> [What is needed] Check every line of the entries below for "Prop", and copy the lines that have it.
• • • • •
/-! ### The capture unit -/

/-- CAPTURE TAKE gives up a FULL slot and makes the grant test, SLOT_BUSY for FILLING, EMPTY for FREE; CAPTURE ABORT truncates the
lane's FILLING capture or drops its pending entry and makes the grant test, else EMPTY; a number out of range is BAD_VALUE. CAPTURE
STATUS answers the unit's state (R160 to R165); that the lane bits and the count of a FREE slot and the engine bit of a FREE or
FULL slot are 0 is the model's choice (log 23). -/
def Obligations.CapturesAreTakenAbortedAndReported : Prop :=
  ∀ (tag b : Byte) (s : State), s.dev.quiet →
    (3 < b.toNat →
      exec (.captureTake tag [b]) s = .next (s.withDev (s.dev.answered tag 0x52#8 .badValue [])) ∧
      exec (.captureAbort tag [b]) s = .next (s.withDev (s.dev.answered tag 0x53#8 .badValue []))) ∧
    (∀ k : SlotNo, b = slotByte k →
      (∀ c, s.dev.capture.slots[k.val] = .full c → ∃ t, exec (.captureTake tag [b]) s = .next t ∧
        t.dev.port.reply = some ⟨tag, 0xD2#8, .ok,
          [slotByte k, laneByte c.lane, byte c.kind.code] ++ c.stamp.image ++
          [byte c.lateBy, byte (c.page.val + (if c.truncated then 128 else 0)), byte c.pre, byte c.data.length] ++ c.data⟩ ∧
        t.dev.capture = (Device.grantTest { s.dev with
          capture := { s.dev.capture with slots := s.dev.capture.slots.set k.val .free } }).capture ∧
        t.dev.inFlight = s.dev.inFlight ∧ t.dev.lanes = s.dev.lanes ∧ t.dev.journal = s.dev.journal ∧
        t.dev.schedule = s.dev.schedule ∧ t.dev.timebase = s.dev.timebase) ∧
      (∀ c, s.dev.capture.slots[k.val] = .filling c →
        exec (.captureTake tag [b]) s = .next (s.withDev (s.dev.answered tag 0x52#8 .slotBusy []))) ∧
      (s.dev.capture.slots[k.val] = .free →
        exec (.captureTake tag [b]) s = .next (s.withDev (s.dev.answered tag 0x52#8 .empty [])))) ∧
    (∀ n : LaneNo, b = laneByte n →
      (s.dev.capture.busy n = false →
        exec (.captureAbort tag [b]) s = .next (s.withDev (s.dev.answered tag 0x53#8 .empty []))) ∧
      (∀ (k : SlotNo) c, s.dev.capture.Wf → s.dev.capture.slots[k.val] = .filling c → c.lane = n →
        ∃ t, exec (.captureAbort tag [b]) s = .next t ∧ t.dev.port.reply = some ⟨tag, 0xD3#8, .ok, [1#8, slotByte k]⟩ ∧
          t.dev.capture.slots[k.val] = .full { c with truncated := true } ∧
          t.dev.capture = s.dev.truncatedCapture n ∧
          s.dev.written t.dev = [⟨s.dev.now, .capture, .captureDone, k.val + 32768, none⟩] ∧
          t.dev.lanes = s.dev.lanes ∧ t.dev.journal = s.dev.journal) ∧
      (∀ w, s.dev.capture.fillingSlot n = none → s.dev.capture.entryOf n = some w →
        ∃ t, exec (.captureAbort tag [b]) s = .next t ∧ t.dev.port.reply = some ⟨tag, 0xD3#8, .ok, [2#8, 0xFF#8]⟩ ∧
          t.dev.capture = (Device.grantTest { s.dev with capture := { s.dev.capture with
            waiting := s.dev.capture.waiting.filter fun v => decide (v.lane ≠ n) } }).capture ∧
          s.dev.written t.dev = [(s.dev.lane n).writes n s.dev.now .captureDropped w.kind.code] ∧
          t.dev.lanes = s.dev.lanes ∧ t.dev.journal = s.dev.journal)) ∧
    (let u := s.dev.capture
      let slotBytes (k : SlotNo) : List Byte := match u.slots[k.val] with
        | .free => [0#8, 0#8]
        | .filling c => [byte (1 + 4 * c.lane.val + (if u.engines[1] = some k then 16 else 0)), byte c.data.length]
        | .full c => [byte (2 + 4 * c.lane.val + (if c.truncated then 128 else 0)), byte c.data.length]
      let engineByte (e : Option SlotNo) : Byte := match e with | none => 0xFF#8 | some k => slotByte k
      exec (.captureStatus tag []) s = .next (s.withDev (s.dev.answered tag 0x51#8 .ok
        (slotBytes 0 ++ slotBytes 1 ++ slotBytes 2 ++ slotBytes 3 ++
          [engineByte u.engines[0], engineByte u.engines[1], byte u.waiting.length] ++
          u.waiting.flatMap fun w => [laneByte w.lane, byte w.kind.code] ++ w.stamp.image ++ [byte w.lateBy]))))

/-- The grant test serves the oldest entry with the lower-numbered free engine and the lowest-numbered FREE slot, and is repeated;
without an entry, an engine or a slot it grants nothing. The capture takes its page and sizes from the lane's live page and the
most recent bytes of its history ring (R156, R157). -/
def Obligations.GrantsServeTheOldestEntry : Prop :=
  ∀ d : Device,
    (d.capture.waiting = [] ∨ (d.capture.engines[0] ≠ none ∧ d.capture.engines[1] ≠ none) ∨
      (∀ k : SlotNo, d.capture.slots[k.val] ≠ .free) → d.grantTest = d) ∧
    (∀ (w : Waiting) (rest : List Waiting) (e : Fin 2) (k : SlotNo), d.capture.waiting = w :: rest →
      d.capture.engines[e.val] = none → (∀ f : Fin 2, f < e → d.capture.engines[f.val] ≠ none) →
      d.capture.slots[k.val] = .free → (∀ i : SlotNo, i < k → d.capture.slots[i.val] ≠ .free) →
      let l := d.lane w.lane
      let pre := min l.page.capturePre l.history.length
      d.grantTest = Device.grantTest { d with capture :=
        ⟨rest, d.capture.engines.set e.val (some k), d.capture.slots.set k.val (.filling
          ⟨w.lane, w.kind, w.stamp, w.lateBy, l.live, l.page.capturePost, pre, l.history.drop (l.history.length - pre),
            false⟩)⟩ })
• • • • •
> [Solution for this task]
def Obligations.CapturesAreTakenAbortedAndReported : Prop :=
def Obligations.GrantsServeTheOldestEntry : Prop :=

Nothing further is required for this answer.